■ PROBLEM DETAILS: In the listing that follows, the range to quote begins at the line that has "received clear may act again. -/" and ends after the line that has "let off : Int"; quote it verbatim and add nothing.

■ PROVIDED DATA:
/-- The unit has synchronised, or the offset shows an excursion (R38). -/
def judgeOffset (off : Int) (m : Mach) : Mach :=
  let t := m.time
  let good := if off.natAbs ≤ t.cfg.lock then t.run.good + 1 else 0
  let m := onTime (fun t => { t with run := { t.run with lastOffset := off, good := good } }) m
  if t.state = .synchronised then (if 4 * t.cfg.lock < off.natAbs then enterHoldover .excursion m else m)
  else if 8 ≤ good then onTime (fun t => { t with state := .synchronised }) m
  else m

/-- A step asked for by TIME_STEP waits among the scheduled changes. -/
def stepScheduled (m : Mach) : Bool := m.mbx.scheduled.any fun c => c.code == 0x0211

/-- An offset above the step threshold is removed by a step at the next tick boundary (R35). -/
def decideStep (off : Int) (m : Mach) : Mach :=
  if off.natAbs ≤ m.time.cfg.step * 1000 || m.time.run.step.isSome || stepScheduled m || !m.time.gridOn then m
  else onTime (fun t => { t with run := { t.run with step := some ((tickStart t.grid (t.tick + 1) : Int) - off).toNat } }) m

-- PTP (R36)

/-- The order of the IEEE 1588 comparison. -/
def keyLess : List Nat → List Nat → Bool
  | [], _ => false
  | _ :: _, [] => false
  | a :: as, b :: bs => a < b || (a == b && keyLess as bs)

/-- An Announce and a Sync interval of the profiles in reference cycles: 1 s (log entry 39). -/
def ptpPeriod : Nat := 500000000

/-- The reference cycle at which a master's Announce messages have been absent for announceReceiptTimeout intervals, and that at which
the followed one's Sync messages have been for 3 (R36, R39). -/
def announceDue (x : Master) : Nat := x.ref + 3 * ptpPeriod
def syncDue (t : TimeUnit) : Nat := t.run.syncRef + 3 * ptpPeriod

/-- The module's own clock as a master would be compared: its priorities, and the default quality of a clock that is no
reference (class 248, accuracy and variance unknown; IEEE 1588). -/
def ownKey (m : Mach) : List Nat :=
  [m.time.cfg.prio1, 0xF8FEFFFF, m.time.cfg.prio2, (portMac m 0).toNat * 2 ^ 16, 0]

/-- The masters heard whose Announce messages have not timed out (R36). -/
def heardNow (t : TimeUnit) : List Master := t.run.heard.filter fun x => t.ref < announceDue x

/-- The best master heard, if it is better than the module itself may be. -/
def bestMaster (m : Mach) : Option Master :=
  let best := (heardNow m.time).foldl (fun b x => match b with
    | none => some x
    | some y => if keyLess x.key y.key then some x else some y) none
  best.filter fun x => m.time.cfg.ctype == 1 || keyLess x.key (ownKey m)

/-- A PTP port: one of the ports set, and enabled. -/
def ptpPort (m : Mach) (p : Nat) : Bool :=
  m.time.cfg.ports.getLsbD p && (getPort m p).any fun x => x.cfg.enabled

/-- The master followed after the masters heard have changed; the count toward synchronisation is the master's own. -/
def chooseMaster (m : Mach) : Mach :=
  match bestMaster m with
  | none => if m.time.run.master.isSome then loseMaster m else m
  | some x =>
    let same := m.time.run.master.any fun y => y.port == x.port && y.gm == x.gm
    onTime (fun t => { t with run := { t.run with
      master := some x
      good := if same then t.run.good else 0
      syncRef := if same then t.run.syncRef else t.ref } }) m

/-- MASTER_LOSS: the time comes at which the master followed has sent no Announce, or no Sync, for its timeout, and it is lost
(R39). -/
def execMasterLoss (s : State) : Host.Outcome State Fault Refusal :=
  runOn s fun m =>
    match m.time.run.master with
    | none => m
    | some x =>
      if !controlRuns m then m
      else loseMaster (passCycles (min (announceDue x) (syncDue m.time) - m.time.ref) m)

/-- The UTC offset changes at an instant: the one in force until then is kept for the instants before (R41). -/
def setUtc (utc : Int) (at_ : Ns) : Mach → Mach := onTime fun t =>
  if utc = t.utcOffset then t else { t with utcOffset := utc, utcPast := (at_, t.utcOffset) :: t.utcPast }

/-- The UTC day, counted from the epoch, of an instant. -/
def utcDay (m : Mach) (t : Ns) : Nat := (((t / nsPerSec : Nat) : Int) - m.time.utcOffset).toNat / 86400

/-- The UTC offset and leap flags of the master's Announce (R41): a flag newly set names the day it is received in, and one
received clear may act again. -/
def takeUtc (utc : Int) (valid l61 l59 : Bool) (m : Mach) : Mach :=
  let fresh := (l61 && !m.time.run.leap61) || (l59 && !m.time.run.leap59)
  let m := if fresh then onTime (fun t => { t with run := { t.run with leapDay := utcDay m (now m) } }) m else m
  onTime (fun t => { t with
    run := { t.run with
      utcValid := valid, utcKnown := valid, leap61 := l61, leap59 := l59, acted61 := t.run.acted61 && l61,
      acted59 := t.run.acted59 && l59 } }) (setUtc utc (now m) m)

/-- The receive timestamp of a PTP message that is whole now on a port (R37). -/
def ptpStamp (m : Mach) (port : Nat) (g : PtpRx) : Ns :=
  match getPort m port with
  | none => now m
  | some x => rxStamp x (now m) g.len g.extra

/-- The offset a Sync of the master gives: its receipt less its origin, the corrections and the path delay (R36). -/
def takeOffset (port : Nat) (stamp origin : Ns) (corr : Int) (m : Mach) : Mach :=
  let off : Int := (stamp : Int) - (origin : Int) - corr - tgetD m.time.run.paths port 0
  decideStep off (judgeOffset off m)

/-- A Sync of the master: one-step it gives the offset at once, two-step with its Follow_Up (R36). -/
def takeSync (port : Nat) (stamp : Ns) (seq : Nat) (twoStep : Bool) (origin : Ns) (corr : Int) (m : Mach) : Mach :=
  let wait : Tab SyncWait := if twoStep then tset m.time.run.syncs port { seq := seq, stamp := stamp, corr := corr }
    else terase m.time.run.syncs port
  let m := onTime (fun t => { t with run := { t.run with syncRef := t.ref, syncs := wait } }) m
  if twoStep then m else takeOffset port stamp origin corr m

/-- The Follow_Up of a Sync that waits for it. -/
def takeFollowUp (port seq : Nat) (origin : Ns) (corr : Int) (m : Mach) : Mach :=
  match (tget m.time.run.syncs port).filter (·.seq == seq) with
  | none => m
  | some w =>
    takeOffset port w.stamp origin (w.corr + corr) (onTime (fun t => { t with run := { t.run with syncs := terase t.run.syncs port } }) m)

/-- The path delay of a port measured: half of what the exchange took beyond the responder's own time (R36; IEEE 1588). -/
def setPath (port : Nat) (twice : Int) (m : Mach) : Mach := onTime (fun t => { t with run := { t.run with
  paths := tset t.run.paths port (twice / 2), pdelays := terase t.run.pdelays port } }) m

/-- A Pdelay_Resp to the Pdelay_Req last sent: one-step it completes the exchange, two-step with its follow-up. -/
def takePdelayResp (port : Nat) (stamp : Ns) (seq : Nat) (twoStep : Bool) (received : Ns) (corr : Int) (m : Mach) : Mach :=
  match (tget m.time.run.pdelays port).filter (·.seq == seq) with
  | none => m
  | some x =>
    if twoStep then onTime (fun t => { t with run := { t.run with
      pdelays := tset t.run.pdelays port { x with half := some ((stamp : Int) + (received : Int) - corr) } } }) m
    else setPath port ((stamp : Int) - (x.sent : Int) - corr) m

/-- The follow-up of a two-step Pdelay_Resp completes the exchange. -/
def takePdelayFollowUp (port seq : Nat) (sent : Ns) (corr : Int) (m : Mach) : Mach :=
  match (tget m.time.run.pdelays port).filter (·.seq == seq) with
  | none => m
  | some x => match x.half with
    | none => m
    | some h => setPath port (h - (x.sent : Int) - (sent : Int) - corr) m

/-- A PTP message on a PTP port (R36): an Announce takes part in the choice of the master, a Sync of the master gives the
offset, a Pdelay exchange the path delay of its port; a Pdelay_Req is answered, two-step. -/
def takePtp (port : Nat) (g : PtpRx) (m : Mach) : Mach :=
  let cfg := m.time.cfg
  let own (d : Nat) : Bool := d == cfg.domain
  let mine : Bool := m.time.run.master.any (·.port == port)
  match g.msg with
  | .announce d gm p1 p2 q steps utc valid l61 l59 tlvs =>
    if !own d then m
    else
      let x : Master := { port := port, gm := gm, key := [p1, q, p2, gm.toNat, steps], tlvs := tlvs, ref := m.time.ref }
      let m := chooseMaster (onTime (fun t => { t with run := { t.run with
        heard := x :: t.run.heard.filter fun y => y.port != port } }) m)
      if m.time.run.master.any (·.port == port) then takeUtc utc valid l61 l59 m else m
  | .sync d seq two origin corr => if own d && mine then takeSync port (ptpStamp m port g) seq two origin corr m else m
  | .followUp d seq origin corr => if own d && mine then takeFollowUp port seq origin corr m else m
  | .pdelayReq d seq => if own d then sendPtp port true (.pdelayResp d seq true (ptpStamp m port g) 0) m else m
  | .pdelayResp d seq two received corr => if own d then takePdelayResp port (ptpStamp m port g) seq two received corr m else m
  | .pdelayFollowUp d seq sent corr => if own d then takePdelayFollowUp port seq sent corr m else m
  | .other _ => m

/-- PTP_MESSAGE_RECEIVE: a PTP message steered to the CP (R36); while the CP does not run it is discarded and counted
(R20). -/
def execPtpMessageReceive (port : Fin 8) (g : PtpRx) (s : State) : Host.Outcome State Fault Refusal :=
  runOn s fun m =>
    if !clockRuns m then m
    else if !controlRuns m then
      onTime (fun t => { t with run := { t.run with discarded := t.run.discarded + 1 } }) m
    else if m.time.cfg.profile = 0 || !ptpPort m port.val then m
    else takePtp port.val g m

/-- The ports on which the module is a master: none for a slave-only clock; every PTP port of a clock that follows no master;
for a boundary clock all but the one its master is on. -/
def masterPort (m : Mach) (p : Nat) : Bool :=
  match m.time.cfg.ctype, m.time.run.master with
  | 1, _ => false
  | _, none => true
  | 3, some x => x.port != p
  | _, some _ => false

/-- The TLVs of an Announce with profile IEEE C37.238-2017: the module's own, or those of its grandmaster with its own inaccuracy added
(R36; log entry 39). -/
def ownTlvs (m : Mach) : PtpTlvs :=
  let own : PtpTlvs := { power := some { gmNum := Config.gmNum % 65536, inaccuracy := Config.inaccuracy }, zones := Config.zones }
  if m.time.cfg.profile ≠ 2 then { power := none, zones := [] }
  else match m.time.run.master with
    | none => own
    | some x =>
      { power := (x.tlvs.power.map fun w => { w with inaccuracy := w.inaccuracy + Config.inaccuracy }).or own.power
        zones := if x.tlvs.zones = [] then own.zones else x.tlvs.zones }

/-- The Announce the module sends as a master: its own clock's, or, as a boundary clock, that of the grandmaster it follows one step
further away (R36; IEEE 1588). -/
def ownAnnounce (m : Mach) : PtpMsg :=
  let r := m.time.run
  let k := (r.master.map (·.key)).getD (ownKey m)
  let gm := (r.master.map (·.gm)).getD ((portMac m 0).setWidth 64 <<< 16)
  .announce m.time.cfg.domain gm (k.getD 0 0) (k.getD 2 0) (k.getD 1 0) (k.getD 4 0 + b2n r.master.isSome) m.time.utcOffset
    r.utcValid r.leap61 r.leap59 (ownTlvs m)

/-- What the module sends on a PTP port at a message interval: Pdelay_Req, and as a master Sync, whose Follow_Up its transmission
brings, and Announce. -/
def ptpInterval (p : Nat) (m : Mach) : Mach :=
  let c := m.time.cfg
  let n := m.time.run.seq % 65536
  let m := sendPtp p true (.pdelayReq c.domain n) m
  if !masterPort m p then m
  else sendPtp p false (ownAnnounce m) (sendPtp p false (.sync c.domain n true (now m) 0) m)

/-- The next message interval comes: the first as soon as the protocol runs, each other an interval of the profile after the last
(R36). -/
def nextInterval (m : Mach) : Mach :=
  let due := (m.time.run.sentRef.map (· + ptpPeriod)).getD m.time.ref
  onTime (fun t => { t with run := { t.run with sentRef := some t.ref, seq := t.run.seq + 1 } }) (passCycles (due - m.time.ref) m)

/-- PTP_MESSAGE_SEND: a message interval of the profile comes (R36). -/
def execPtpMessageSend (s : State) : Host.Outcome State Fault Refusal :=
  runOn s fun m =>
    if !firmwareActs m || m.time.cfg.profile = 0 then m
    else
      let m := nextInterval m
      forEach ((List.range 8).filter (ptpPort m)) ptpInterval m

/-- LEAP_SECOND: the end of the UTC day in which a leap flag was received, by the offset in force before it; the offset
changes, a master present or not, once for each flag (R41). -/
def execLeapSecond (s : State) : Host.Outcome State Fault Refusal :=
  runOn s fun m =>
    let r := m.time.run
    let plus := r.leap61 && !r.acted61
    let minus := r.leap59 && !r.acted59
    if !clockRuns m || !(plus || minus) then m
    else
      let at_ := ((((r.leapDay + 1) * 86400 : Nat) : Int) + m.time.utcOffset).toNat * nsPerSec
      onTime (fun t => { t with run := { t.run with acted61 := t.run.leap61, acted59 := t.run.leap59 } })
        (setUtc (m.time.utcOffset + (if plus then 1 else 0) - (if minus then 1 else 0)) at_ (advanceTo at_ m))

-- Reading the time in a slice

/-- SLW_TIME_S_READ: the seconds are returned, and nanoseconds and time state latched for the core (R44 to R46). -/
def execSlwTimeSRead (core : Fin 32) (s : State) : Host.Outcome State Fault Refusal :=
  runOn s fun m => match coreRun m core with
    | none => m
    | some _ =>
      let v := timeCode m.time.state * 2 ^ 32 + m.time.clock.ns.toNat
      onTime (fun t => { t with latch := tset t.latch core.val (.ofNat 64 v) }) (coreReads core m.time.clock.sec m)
* * *
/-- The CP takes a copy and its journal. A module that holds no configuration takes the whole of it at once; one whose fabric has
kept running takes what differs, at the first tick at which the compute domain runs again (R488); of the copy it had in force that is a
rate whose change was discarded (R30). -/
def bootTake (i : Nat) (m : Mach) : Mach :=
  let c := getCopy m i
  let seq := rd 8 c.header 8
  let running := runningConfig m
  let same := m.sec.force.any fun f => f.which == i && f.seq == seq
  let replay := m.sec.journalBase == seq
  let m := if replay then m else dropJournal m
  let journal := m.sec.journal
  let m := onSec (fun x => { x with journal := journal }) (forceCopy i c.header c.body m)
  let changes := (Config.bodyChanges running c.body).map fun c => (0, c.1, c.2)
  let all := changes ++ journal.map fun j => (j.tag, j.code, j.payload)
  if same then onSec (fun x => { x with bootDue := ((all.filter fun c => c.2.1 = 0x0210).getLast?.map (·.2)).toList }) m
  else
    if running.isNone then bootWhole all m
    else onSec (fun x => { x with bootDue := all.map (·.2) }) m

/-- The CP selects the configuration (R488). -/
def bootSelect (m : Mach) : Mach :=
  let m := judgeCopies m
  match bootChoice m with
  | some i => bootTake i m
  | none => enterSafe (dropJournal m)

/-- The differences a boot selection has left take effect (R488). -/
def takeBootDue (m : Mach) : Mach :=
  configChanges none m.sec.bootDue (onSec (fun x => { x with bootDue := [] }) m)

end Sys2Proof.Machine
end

■ OUTPUT OF THE TASK:
received clear may act again. -/
def takeUtc (utc : Int) (valid l61 l59 : Bool) (m : Mach) : Mach :=
  let fresh := (l61 && !m.time.run.leap61) || (l59 && !m.time.run.leap59)
  let m := if fresh then onTime (fun t => { t with run := { t.run with leapDay := utcDay m (now m) } }) m else m
  onTime (fun t => { t with
    run := { t.run with
      utcValid := valid, utcKnown := valid, leap61 := l61, leap59 := l59, acted61 := t.run.acted61 && l61,
      acted59 := t.run.acted59 && l59 } }) (setUtc utc (now m) m)

/-- The receive timestamp of a PTP message that is whole now on a port (R37). -/
def ptpStamp (m : Mach) (port : Nat) (g : PtpRx) : Ns :=
  match getPort m port with
  | none => now m
  | some x => rxStamp x (now m) g.len g.extra

/-- The offset a Sync of the master gives: its receipt less its origin, the corrections and the path delay (R36). -/
def takeOffset (port : Nat) (stamp origin : Ns) (corr : Int) (m : Mach) : Mach :=
  let off : Int := (stamp : Int) - (origin : Int) - corr - tgetD m.time.run.paths port 0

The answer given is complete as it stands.